§ **Data provided**:
/-- Between two commands of the data phase a block is compressed only when a byte follows it (R165). -/
structure Absorbing (var : Variant) (nn kk : Nat) (stream : List Byte) (n : Nat) (s : State) : Prop
    extends Streamed var nn kk stream n s where
  inData : s.phase = .data
  nonempty : s.c.toNat = 0 → n = 0

section

variable {var : Variant} {nn kk n : Nat} {stream : List Byte} {s : State}

theorem Streamed.after_respond (h : Streamed var nn kk stream n s) (rc : BitVec 4) (value : Word) :
    Streamed var nn kk stream n (respond rc value s) := { h with }

theorem Streamed.room (h : Streamed var nn kk stream n s) (notFull : s.c.toNat ≠ var.blockBytes) :
    s.c.toNat < 128 := by
  have := h.inBlock
  have := blockBytes_le var
  omega

/-- The waiting bytes are the next block of the stream, padded with zeros (R29, R169). -/
theorem Streamed.block_eq (h : Streamed var nn kk stream n s) :
    bufBytes s.buf 0 var.blockBytes = blockAt var stream n := by
  refine List.ext_getElem? fun i => ?_
  rcases Nat.lt_or_ge i var.blockBytes with inside | beyond
  · rw [bufBytes_get _ _ _ _ inside, blockAt_getElem? inside, Nat.zero_add, h.buffer]
  · rw [List.getElem?_eq_none (by rwa [bufBytes_length]),
      List.getElem?_eq_none (by rwa [length_blockAt])]

/-- An absorbed byte is the next of the stream. -/
theorem Streamed.after_absorb {s' : State} {byte : Byte} (h : Streamed var nn kk stream n s)
    (room : s.c.toNat < var.blockBytes) (stored : absorb byte s = some s') :
    Streamed var nn kk (stream ++ [byte]) n s' ∧ s'.c.toNat ≠ 0 := by
  obtain ⟨hc, rfl⟩ := absorb_some stored
  have hc1 := c_succ_toNat hc
  have waiting := h.waiting
  refine ⟨{ h with
    waiting := ?_
    inBlock := by simp only [hc1]; omega
    buffer := fun i => ?_
    bufWf := write_wf h.bufWf hc byte
    hash := ?_ }, by simp only [hc1]; omega⟩
  · simp only [hc1, List.length_append, List.length_singleton]
    omega
  · by_cases here : i = s.c.toNat
    · subst here
      rw [read_write_same h.bufWf, waiting, List.getD_append_right _ _ _ _ (Nat.le_refl _), Nat.sub_self]
      rfl
    · rw [read_write_other _ _ here, h.buffer]
      rcases Nat.lt_or_ge i s.c.toNat with below | above
      · rw [List.getD_append _ _ _ _ (by omega)]
      · rw [List.getD_eq_default _ _ (by omega),
          List.getD_eq_default _ _ (by rw [List.length_append, List.length_singleton]; omega)]
  · rw [fullBlockEvents_append (by omega)]
    exact h.hash

/-- A compression event adds the waiting block to the events behind `H` (R164, R167). -/
theorem Streamed.compressEvent_h {k : Nat} (h : Streamed var nn kk stream n s) (final : Bool)
    (fits : counterWouldOverflow k s = false) :
    (compressEvent final k s).h = store8 var (compressEvents var (initHash var nn kk)
      (fullBlockEvents var stream n ++ [⟨blockAt var stream n, n * var.blockBytes + k, final⟩])) := by
  obtain rfl := h.variant
  rw [compressEvent_eq final fits, compressEvents_append, ← h.block_eq, ← h.counter]
  simp only [h.hash, load8_store8]
  rfl
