-- ==== Sys2Proof/Machine/Trace.lean ====
section
/-! DEFINITION. What can be read off a bus trace: counts (R107), wire units (R62), the last level of each signal, and
three monitors: the framing contract (R63, R79, R88), the settle delays (R95, R148) and the data each command takes
(R68, R150). -/

namespace Sys2Proof.Machine

/-- The number of transactions: `CS(ASSERTED)` events (95_test_vectors.md, R107). -/
def transactionCount (t : List BusEvent) : Nat := t.countP fun e => e == .cs .asserted

/-- The bytes of a trace, in order. -/
def traceBytes : List BusEvent → List Byte
  | [] => []
  | .byte b :: t => b :: traceBytes t
  | _ :: t => traceBytes t

/-- The wire units of a trace whose mode-select starts at level l (R62). -/
def wireUnitsFrom (l : Mode) : List BusEvent → List WireUnit
  | [] => []
  | .dc k :: t => wireUnitsFrom k t
  | .byte b :: t => wireUnit l b :: wireUnitsFrom l t
  | _ :: t => wireUnitsFrom l t

/-- The command bytes of a trace whose mode-select starts at level l (R98). -/
def commandBytesFrom (l : Mode) : List BusEvent → List Byte
  | [] => []
  | .dc k :: t => commandBytesFrom k t
  | .byte b :: t => match l with
    | .cmd => b :: commandBytesFrom l t
    | .data => commandBytesFrom l t
  | _ :: t => commandBytesFrom l t

/-- The waits of a trace, in milliseconds (R85). -/
def traceWaits : List BusEvent → List Nat
  | [] => []
  | .wait d :: t => d :: traceWaits t
  | _ :: t => traceWaits t

/-- The mode-select level after a trace that starts at level l (R26). -/
def dcAfter (l : Mode) : List BusEvent → Mode
  | [] => l
  | .dc k :: t => dcAfter k t
  | _ :: t => dcAfter l t

/-- The select level after a trace that starts at level v (R26). -/
def csAfter (v : Select) : List BusEvent → Select
  | [] => v
  | .cs w :: t => csAfter w t
  | _ :: t => csAfter v t

/-! The framing contract (R63, R79): mode-select, select, bytes, deselect, and nothing else inside. -/

/-- Where a trace stands in a transaction. -/
inductive FramePhase where
  /-- Between transactions. -/
  | idle
  /-- Mode-select is set, select not yet asserted. -/
  | armed
  /-- Select is asserted. -/
  | shifting
deriving DecidableEq, Repr

/-- One event of a framed trace; none where the contract is broken. -/
def frameStep (p : FramePhase) (e : BusEvent) : Option FramePhase :=
  match p, e with
  | .idle, .dc _ => some .armed
  | .idle, .wait _ => some .idle
  | .idle, .blHigh => some .idle
  | .idle, .rst _ => some .idle
  | .armed, .cs .asserted => some .shifting
  | .shifting, .byte _ => some .shifting
  | .shifting, .cs .deasserted => some .idle
  | _, _ => none

/-- The phase after a trace. -/
def frameRun (p : FramePhase) : List BusEvent → Option FramePhase
  | [] => some p
  | e :: t => match frameStep p e with
    | some q => frameRun q t
    | none => none

/-- A trace made of whole transactions, with waits, backlight and reset events only between them. -/
def framed (t : List BusEvent) : Bool := frameRun .idle t == some .idle

/-! The settle delays (R95, R96, R148). -/

/-- What a trace still owes: the level of mode-select, the level of the reset signal, the wait that becomes due when the
transaction ends, and the wait owed before the next event, in milliseconds. -/
structure Owed where
  level : Mode
  rst : ResetLine
  due : Nat
  owed : Nat
deriving DecidableEq, Repr

/-- Nothing owed. -/
def Owed.start (l : Mode) : Owed := ⟨l, .inactive, 0, 0⟩

/-- One event; none where it comes before an owed wait is over. -/
def owedStep (o : Owed) (e : BusEvent) : Option Owed :=
  match e with
  | .wait d => some { o with owed := o.owed - d }
  | .dc l => if o.owed = 0 then some { o with level := l } else none
  | .cs .asserted => if o.owed = 0 then some o else none
  | .cs .deasserted => if o.owed = 0 then some { o with due := 0, owed := o.due } else none
  | .byte b =>
    if o.owed = 0 then some { o with due := (match o.level with | .cmd => minDelayMs b | .data => 0) } else none
  | .blHigh => if o.owed = 0 then some o else none
  | .rst .active => if o.owed = 0 then some { o with rst := .active } else none
  | .rst .inactive =>
    if o.owed = 0 then some { o with rst := .inactive, owed := (if o.rst = .active then settleMs else 0) } else none

/-- What is owed after a trace. -/
def owedRun (o : Owed) : List BusEvent → Option Owed
  | [] => some o
  | e :: t => match owedStep o e with
    | some q => owedRun q t
    | none => none

/-- Every load-bearing delay of the trace is kept, and none is owed at its end (R95, R148). -/
def delaysKept (l : Mode) (t : List BusEvent) : Bool :=
  match owedRun (Owed.start l) t with
  | some o => o.rst == .inactive && o.due == 0 && o.owed == 0
  | none => false

/-! The data after each command (R68, R150). -/

/-- What the stream of transactions stands at: the last command, the data transactions since (oldest first), the bytes of the
data transaction under way, and the data transactions of the last column window (0x2A) and row window (0x2B). -/
structure Stream where
  level : Mode
  cmd : Option Byte
  current : List Byte
  groups : List (List Byte)
  cols : List (List Byte)
  rows : List (List Byte)
deriving DecidableEq, Repr

/-- No command yet. -/
def Stream.start (l : Mode) : Stream := ⟨l, none, [], [], [], []⟩

/-- The number a data transaction carries, most significant byte first (R34). -/
def groupValue (g : List Byte) : Nat := g.foldl (fun v b => v * 256 + b.toNat) 0

/-- How many columns or rows the start and the end sent with a window command span; 0 where they are no two values. -/
def windowSpan : List (List Byte) → Nat
  | [a, b] => groupValue b - groupValue a + 1
  | _ => 0

/-- A command has exactly the data R68 gives it: after 0x2A and 0x2B two transactions of one 16-bit value; after 0x2C the
bytes of the window's pixels (R150); after any other opcode the payload of a step of the table with that opcode, each byte in
a transaction of its own. -/
def commandComplete (table : List InitStep) (c : Byte) (s : Stream) : Bool :=
  if c = 0x2A ∨ c = 0x2B then s.groups.map List.length == [2, 2]
  else if c = 0x2C then s.groups.flatten.length == 2 * (windowSpan s.cols * windowSpan s.rows)
  else table.any fun st => st.cmd == c && st.payload.map (fun p => [p]) == s.groups

/-- The last command, if there is one, has exactly its data. -/
def streamComplete (table : List InitStep) (s : Stream) : Bool :=
  match s.cmd with
  | none => true
  | some c => commandComplete table c s

/-- A command byte: the window data of the last command are kept, and its own data are to come. -/
def streamCommand (c : Byte) (s : Stream) : Stream :=
  { s with
    cmd := some c
    groups := []
    cols := if s.cmd = some 0x2A then s.groups else s.cols
    rows := if s.cmd = some 0x2B then s.groups else s.rows }

/-- One event of the stream; none where a command comes before the last one is complete, or a data byte before any command
(R68). -/
def streamStep (table : List InitStep) (s : Stream) (e : BusEvent) : Option Stream :=
  match e with
  | .dc l => some { s with level := l }
  | .byte b => match s.level with
    | .cmd => if streamComplete table s then some (streamCommand b s) else none
    | .data => if s.cmd = none then none else some { s with current := s.current ++ [b] }
  | .cs .deasserted => match s.level with
    | .cmd => some s
    | .data => some { s with groups := s.groups ++ [s.current], current := [] }
  | _ => some s

/-- The stream after a trace. -/
def streamRun (table : List InitStep) (s : Stream) : List BusEvent → Option Stream
  | [] => some s
  | e :: t => match streamStep table s e with
    | some q => streamRun table q t
    | none => none

/-- Every command of the trace has exactly the data R68 gives it under the table, the last one too (R150), and the trace ends
in no data transaction. -/
def payloadsExact (table : List InitStep) (l : Mode) (t : List BusEvent) : Bool :=
  match streamRun table (Stream.start l) t with
  | some s => streamComplete table s && s.current.isEmpty
  | none => false

end Sys2Proof.Machine
end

§ **What the task requires**: Lines containing the word "last" are to be counted in the listing; state their number alone.

§ **Response to the task**: 7